There is something deeply concerning about the increased use of facial recognition technology (FRT) by private retailers in the UK.
Sainsbury’s has been trialing the use of this technology in its stores since September last year. Several other retailers have embarked on similar paths, including Asda, Sports Direct and Flannels.
Facial recognition is a computer vision technique that identifies individuals based on a scan of their face. FRT is advanced enough to perform this even from far distances, enabling it to be integrated with camera systems set up inside retail stores and supermarkets.
FRT typically consists of several algorithms and techniques that perform four main steps:
Identifying a human face in a given picture or frame from video footage
Capturing the face from the input picture or video frame and converting this into a standardised form (e.g., resizing and converting to greyscale) to enable more accurate localisation of relevant features for analysis
Extracting and analysing the features from the facial image (such as eyes, nose and mouth), all codified as feature vectors (essentially a list of numbers that represent the facial features)
Checking for a match between the captured feature vector and a database of feature vectors determined by the level of similarity between the two vectors

The surface-level concerns relate to the privacy and data protection implications. FRT involves the processing of biometric data, information that is typically seen as having more serious consequences for individuals when collected and used. The UK GDPR for example treats biometric data as ‘special categories data’ (when used for the purpose of uniquely identifying an individual), the processing of which is by-default prohibited barring an appropriate legal basis and exception.1
Then there are the risks arising from the processing operation behind FRT itself. Discrimination and bias, misidentification and lack of transparency are but a few.
In February of this year, a man was forced to leave from a Sainsbury’s store after staff mistakenly identified him as an offender flagged by its facial recognition system. Other such instances have been reported before.
But these things are offshoots of a broader issue at play.
It is important to understand the underlying incentives motivating the choices being made here, and why retailers are deciding to use FRT in the first place.
In England and Wales, shoplifting offences have been rising.2 The Home Office has found that tackling this crime is made easier with more accessible evidence from, for instance, CCTV footage. Surveys show a high rate of verbal abuse and threats against shop workers.
The incentive structure is clear. With criminal activity on the rise and video surveillance proving valuable in combatting it, naturally retailers will start converging on this technological solution in response to the problem. And an increasing amount are turning to FRT.
Traditionally, if shops had a problem with a shoplifter or other malefactors, staff would intervene, the police would be called and give the person a warning or make an arrest, and the matter would progress through the appropriate legal processes. It is a slow-working mechanism, but the advantage is that each step has procedural protections, evidentiary standards and accountability mechanisms.
FRT’s proliferation across UK retailers changes the landscape quite significantly, in a way that gives rise to various issues, with privacy and data protection among them.
An important aspect regarding the modern use of FRT are the watchlists. With FRT, the system needs a database to compare the captured faces to for a match to be identified. This database, or watchlist, is central to how the system works.
But these watchlists are not merely a technical component for a computer vision system. They form part of the enforcement architecture deployed and managed by private enterprises.
Watchlists essentially function like a police database. Retailers add to these lists those whom they want to be alerted to if they enter the store and potentially remove them or report them to the police. The process for how one is added to these watchlists is essentially determined by the retailers.

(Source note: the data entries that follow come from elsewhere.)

/-- The scope at which the firing of a trigger acquires: that of its counter's events, or of its barrier (09 R278). -/
def State.triggerScope (s : State) (c : Cmd) : Option Scope :=
  match c.trigger with
  | none => none
  | some w =>
    if bit w.toNat 63 then (s.barrier c.hart.ep c.ctx (Fin.ofNat 64 (fld w.toNat 48 6))).map BarEntry.scope
    else (s.hartAt c.hart).cscope[(Fin.ofNat 8 (fld w.toNat 48 3) : Fin 8)]

/-- An armed command whose trigger has fired joins its queue, when it has room. -/
def State.fireTrigger (s : State) (e : Ep) (k : Nat) : State :=
  match (s.die e).armed[k]? with
  | none => s
  | some c =>
    if s.triggered c && decide (((s.die e).engines[c.engine]).queued < 32) && s.mayAccept c then
      let s1 := match s.triggerScope c with
        | some sc => s.acquireAt c.hart sc
        | none => s
      (s1.modDie e (fun d => { d with armed := eraseAt k d.armed })).accept c
    else s

/-! ## Elements (R257, R260) -/

def State.cmdReq (s : State) (c : Cmd) : Req :=
  { id := c.hart, ctx := c.ctx, priv := c.priv
    accord := match (s.die c.hart.ep).context c.ctx with
      | some k => k.accord
      | none => 0 }

/-- What becomes of an element: done, waiting, failed, or on a page with V = 0. -/
inductive CmdElem where
  | ok (x : Nat) (s : State)
  | wait
  | page (store : Bool) (va : Word)
  | bad (c : Cause)

def elemOutcome (store : Bool) (va : Word) (code : Nat) : CmdElem :=
  if code = 0x05 ∨ code = 0x06 then .page store va else .bad (mkCause code va)

/-- Who accesses the elements of a command, in its place among the packets that wait. -/
def Cmd.who (c : Cmd) : Who :=
  { engineWho c.hart c.ctx with turn := c.send.map SendWait.turn, engine := some c.engine }

/-- The endpoints that an element at an address goes to. -/
def State.cmdEps (s : State) (c : Cmd) (va : Word) : List Ep := (s.physOf (s.cmdReq c) va).map paEp

/-- An element at an address waits: where it waits for allowance, the command has its place (12 R338). -/
def State.cmdWaits (s : State) (c : Cmd) (va : Word) : State × Cmd :=
  let r := s.sendWait c.hart.ep c.send (s.cmdEps c va) 0
  let dest := (c.send.map SendWait.dest).getD [] ++ (r.1.map SendWait.dest).getD []
  match r.1 with
  | some x => (r.2, { c with send := some { x with dest := dest.eraseDups } })
  | none => (r.2, c)

/-- The wait of a command is found anew at each pass over its elements. -/
def Cmd.retry (c : Cmd) : Cmd := { c with send := c.send.map (fun x => { x with dest := [] }) }

/-- Reads source element `j`; the block names no alignment (R257). -/
def State.cmdRead (s : State) (c : Cmd) (j : Nat) : CmdElem :=
  let va := c.srcVa j
  if c.fill then .ok (c.dw 1 % 2 ^ (8 * c.dstBytes)) s
  else match s.loadAny (s.cmdReq c) c.who va c.srcBytes [] with
    | .wait => .wait
    | .fault k _ => elemOutcome false va k
    | .ok x s1 => .ok (convert c.conv x) s1

def State.cmdWrite (s : State) (c : Cmd) (j x : Nat) : CmdElem :=
  let va := c.dstVa j
  match s.storeAny (s.cmdReq c) c.who va c.dstBytes [] x with
  | .wait => .wait
  | .fault k _ => elemOutcome true va k
  | .ok _ s1 => .ok 0 s1

def Cmd.value (c : Cmd) (j : Nat) : Option Nat := (c.values.find? (fun x => x.1 == j)).map Prod.snd
def Cmd.isFailed (c : Cmd) (j : Nat) : Bool := c.failed.any (fun x => x.1 == j)

/-- One faulting page is noted once. -/
def Cmd.addPage (c : Cmd) (store : Bool) (va : Word) : Cmd :=
  if c.pages.any (fun p => p.va.toNat / 65536 == va.toNat / 65536) then c
  else { c with pages := c.pages ++ [{ va := va, store := store, fseq := none }] }

def Cmd.fail (c : Cmd) (j : Nat) (k : Cause) : Cmd := { c with failed := c.failed ++ [(j, k)] }

/-- Reads every element that may be read. -/
def readElems : List Nat → State → Cmd → State × Cmd
  | [], s, c => (s, c)
  | j :: t, s, c =>
    if (c.value j).isSome || c.isFailed j then readElems t s c
    else match s.cmdRead c j with
      | .ok x s1 => readElems t s1 { c with values := c.values ++ [(j, x)] }
      | .wait => readElems t (s.cmdWaits c (c.srcVa j)).1 (s.cmdWaits c (c.srcVa j)).2
      | .page st va => readElems t s (c.addPage st va)
      | .bad k => readElems t s (c.fail j k)

def State.readCmd (s : State) (c : Cmd) : State × Cmd := readElems (List.range c.size) s c.retry

/-- Every source element has been read or has failed. -/
def Cmd.allRead (c : Cmd) : Bool := (List.range c.size).all (fun j => (c.value j).isSome || c.isFailed j)

/-- No source byte of an element still to be read lies under destination element `j`, under this name or another
(R257). -/
def State.cmdClear (s : State) (c : Cmd) (j : Nat) : Bool :=
  c.fill || c.allRead || (List.range c.size).all (fun i =>
    (c.value i).isSome || c.isFailed i
      || !s.meets (s.cmdReq c) (c.srcVa i, c.srcBytes) (c.dstVa j, c.dstBytes))

/-- Writes every listed element that may be written. -/
def writeElems : List Nat → State → Cmd → State × Cmd
  | [], s, c => (s, c)
  | j :: t, s, c =>
    match c.value j with
    | none => writeElems t s c
    | some x =>
      if c.written.contains j || c.isFailed j || !s.cmdClear c j then writeElems t s c
      else match s.cmdWrite c j x with
        | .ok _ s1 => writeElems t s1 { c with written := c.written ++ [j] }
        | .wait => writeElems t (s.cmdWaits c (c.dstVa j)).1 (s.cmdWaits c (c.dstVa j)).2
        | .page st va => writeElems t s (c.addPage st va)
        | .bad k => writeElems t s (c.fail j k)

Function creep can easily come into play here. The watchlist might start as “people suspected of theft”, but it could cover a variety of different things. It could expand to “people who have been aggressive to staff” or “people who have made staff uncomfortable.” And so on.3
Once the infrastructure exists and the incentives are there, function creep almost becomes inevitable.
Shops represent a prominent public space for many people. They can enable tranquil moments to survey the various products on offer as well as commune with others. They function as both mediums for acquiring new goods and establishing relationships with shop workers, locals and others. They are a way of connecting with the wider world, forming an integral part of one’s daily life.
But FRT turns these spaces into permanent enforcement zones that dampen the experience. With the knowledge of being monitored, people may start to move with purpose, avoid eye contact with cameras, maybe even think twice about going back. Shopping suddenly becomes a risk to manage rather than a privilege to enjoy.
This fits within a broader trend where private actors absorb more functions the state would typically perform - in this case, the identification, monitoring and apprehension of offenders. Commercial actors are increasingly governing conduct in public-facing spaces using tools that the state would legally struggle to deploy itself.
It means that shoppers are being policed by entities that do not face all the constraints of law enforcement agencies. Retailers and the developers of FRT are focused on solving the shoplifter problem. But in doing so they are also building a self-contained surveillance and enforcement infrastructure deployed and operated by private actors driven by closed-source incentives. One facial recognition camera at a time.
See Article 9(2) UK GDPR.
Sometimes people are added to watchlists for seemingly minor offences, such as disputes over 39p of paracetamol.